De pierre et d’os

De pierre et d'osDans ce monde des confins, une nuit, une fracture de la banquise sépare une jeune femme inuit de sa famille. Uqsuralik se voit livrée à elle-même, plongée dans la pénombre et le froid polaire. Elle n’a d’autre solution pour survivre que d’avancer, trouver un refuge. Commence ainsi pour elle, dans des conditions extrêmes, le chemin d’une quête qui, au-delà des vastitudes de l’espace arctique, va lui révéler son monde intérieur.

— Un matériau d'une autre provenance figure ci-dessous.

-- ==== Sys2Proof/Certificates/Slice0/Obligations.lean ====
section
/-! DEFINITION. The statements for the provers: what each command of the table does, what the Record Catalogue makes of a record,
and the promises every step keeps. The words they use (`State.undisturbed`, `posted`, `endsInStop`, `endsInFinish`, `stops`,
`resetTaken`, `writtenRecord`, `copyDescribed`, `copyCut`, `State.readRecord`, `carriesClose`, `recordCut`, `givesVerdict`, `closeCounts`,
`State.quietMedium`, `endsRunWithOpenFrame`, `goRow`, the six invariants) stand in Sys2Proof/Safety.lean. -/

open Sys2Proof Sys2Proof.Machine

/-! ### The step -/

/-- The block takes the command at the front of its queue and leaves the rest waiting; with none it idles (log 2: the model's). -/
def Obligations.StepTakesFrontOrIdles : Prop :=
  (∀ (c : Instr) (rest : List Instr) (s : State), s.pending = c :: rest → step s = exec c { s with pending := rest }) ∧
  (∀ s : State, s.pending = [] → step s = .next s)

/-- Every command of the table is taken: the step goes on, and the commands that wait are left as they were. That a row whose event
cannot happen still answers a next state (log 10), and that the model has a queue of waiting commands which no command touches
(log 2), are the model's choices. -/
def Obligations.EveryCommandIsTaken : Prop :=
  ∀ (c : Instr) (s : State), ∃ t, exec c s = .next t ∧ t.pending = s.pending

/-- R201: while RESET is asserted every block is held: a command changes nothing, and a read returns 0. The changes of the status
lines and the RESET input itself are the rows left out. -/
def Obligations.AssertedResetHoldsEveryBlock : Prop :=
  ∀ (c : Instr) (s : State), s.hw.resetInput = true → takenInReset c = false →
    exec c s = .next (if readsWord c then { s with hw := { s.hw with dataOut := 0 } } else s)

/-- R199: "at once" is before anything else: a pending control reset whose point is reached takes effect first (log 8: the
model's reading). What that effect is, the statement of the row CONTROL_RESET_EFFECT says. The rows left out are those of the RESET
input and the lines, and a GO, which finds the reset still pending (R148). -/
def Obligations.DueControlResetComesFirst : Prop :=
  ∀ (c : Instr) (s : State), s.hw.resetInput = false → s.hw.resetPending = true → s.resetPoint = true →
    takenInReset c = false → isGo c = false → ∃ t, exec .controlResetEffect s = .next t ∧ exec c s = exec c t

/-! ### The promises every step keeps -/

/-- The state after reset keeps all six promises. -/
def Obligations.ResetStateIsSound : Prop :=
  State.reset.capacityOk ∧ State.reset.cataloguesOk ∧ State.reset.profilesOk ∧ State.reset.operationOk ∧
    State.reset.tagsOk ∧ State.reset.ownersOk

/-- Every queue, ring, buffer and window keeps within its capacity, and the buffers their canonical form. -/
def Obligations.CapacitiesKeptByEveryStep : Prop :=
  ∀ s t : State, s.capacityOk → step s = .next t → t.capacityOk

/-- R123: every catalogue stays one of the three kinds, its position within its count. -/
def Obligations.CataloguesKeptByEveryStep : Prop :=
  ∀ s t : State, s.cataloguesOk → step s = .next t → t.cataloguesOk

/-- R36, R147: every profile's head distance stays within 12 to 56. -/
def Obligations.ProfilesKeptByEveryStep : Prop :=
  ∀ s t : State, s.profilesOk → step s = .next t → t.profilesOk

/-- R21, R44, R45, R186: a unit is selected exactly out of IDLE, the gate is ON only with a unit selected, the Phase Timer is zero and
stopped in IDLE, its phase count runs in every operation and FINISH, no distance and no deadline is left in STOPPING (that a STOPPING
has no target is the model's reading, log 34), and no operation is active while a completion is held. -/
def Obligations.OperationCourseKeptByEveryStep : Prop :=
  ∀ s t : State, s.operationOk → step s = .next t → t.operationOk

De pierre et d’os est un roman que j’ai beaucoup vu sur les réseaux sociaux et qui m’attirait bien. Je n’ai vraiment pas été déçu! Cette lecture s’est avérée être à la hauteur de mes attentes.

L’aventure commence alors que la banquise se fend dans un grondement sourd, séparant Uqsuralik des siens et de l’igloo familial. La jeune fille se retrouve seule, à l’écart de ce qu’elle connaissait. Elle devra donc, avec ses chiens, affronter en solitaire le grand froid arctique, la solitude, la faim. Elle devra apprendre à survivre.

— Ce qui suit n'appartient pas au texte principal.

-- ==== Sys2Proof/Tests/Slice0.lean ====
section
/-! SUPPORT. Tests: the WellFormed smoke, one-step tests with results taken from the spec, and for every obligation with
hypotheses a witness theorem, `test_hyp_<obligation>`, whose state and operands meet them, at boundary values where a clause has
a range. -/

namespace Sys2Proof.Tests

open Sys2Proof.Machine

/-! ### States -/

/-- A unit's lines: present, ready, write permit. -/
def readyLines : Lines := { Lines.low with present := true, ready := true, writePermit := true }

/-- The lines of a unit under way. -/
def movingLines : Lines := { readyLines with moving := true, atSpeed := true }

/-- Unit 0 in a state, with these lines. -/
def withUnit (l : Lines) (st : UnitState) (s : State) : State :=
  s.setLink 0 { UnitLink.reset with lines := l, state := st }

/-- A command for unit 0. -/
def cmd (code : CommandCode) : Command :=
  { tag := 5, code := code, unit := 0, reverse := false, count := 1, arg := 12, retry := 0, buffer := 0,
    strict := false, weakStart := false }

/-- An active operation in a phase. -/
def act (code : CommandCode) (p : Phase) : Active :=
  { cmd := cmd code, reverse := false, profile := .reset, phase := p, fromRest := true, loadPointAtStart := false,
    ordinal := none, copyCounter := 1, plan := none, verdict := none, skipped := false, voidOutcome := .done,
    abortMark := false, abortLate := false, endRisen := false, passed := 0, marks := 0, bytes := 0,
    qualifiers := .empty }

/-- Unit 0 selected, with this operation and unit state. -/
def running (o : Operation) (st : UnitState) (l : Lines) : State :=
  let s := withUnit l st State.reset
  { s with oc := o, tlc := { s.tlc with selected := some 0 } }

/-- The phase count at its target. -/
def due (n : Nat) (s : State) : State := s.setTimer { phase := some n, target := some n, deadline := none }

/-- A completion with this tag. -/
def completion (t : Tag) : Completion := { Completion.bare (cmd .rewind) .done with tag := t }

/-- A copy account in progress. -/
def account (n : Nat) (lcf : LcfStatus) (t : TrailerStatus) : CopyAccount :=
  { kind := .data, ordinal := 7, copy := 1, source := .buffer 0, planned := 1, headerRun := n, dataFrames := n - 3,
    cut := none, lcf := lcf, trailer := t, passed := false, ended := .inProgress }

/-- A record of one data frame with ordinal n. -/
def record (n : Word) (t : Trailer) : RecordInfo :=
  { ident := some { ordinal := n, copy := 1 }, kind := .data, length := 1, long := false, trailer := t,
    condition := .unchecked }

« Je suis à nouveau seule sur le territoire. À la recherche de baies et de petit gibier. Je dors sur des tapis de mousse quand il y en a, ou parmi les saules nains. Il fait chaud – trop chaud parfois. Cela n’est pas bon. Les moustiques m’assaillent et j’ai peur que les maladies fondent sur moi. Ikasuk pleure certains soirs. Je me demande si les esprits ne rôdent pas. »

À travers son périple, elle fera des rencontres difficiles et d’autres, plus accueillantes. Elle sera confrontée à la jalousie, à la haine, à la méchanceté, à la mort; mais également à la bonté, à l’entraide, aux saisons rigoureuses, à la dynamique familiale, à la chasse et à la bienveillance.

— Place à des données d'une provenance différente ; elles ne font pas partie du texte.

-- ==== Sys2Proof/Machine/Flags.lean ====
section
/-! DEFINITION. The block has no flags and no condition codes (R23): no instruction computes one. What it has is the STATUS
output register (R18), whose word is computed here from its two fields, and the other debug outputs (R104). -/

namespace Sys2Proof.Machine

/-- The number of a STATE value (R19). -/
def RunState.code : RunState → BitVec 2
  | .running => 0
  | .done => 1
  | .fault => 2

/-- The number of a CAUSE value (R20). -/
def Cause.code : Cause → BitVec 2
  | .none => 0
  | .truncatedStream => 1
  | .unknownOpcode => 2
  | .outOfBounds => 3

/-- The STATUS word (R18): STATE in bits [1:0], CAUSE in bits [3:2], the reserved bits [7:4] zero. -/
def State.status (s : State) : BitVec 8 := (0#4 ++ s.cause.code) ++ s.runState.code

/-- The debug outputs (R104). -/
def State.debugOutputs (s : State) : DebugOutputs where
  acc := s.acc
  pc := s.pc
  status := s.status
  faultPc := s.faultPc
  faultInfo := s.faultInfo

end Sys2Proof.Machine
end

À travers ce roman on apprend beaucoup sur les coutumes, le côté vestimentaire, les nombreuses croyances, la chasse, la pêche, le côté nomade des Inuits, les abris, la mentalité de cette tribu et la dure réalité de ce mode de vie sur un territoire qui nous paraît inhospitalier. Pourtant, c’est peut-être là que se trouve l’exemple de la plus pure liberté. Les Inuits ont besoin des uns et des autres, mais la terre où ils vivent les rend libres, même s’ils doivent affronter les rigueurs parfois cruelles de ce coin du monde.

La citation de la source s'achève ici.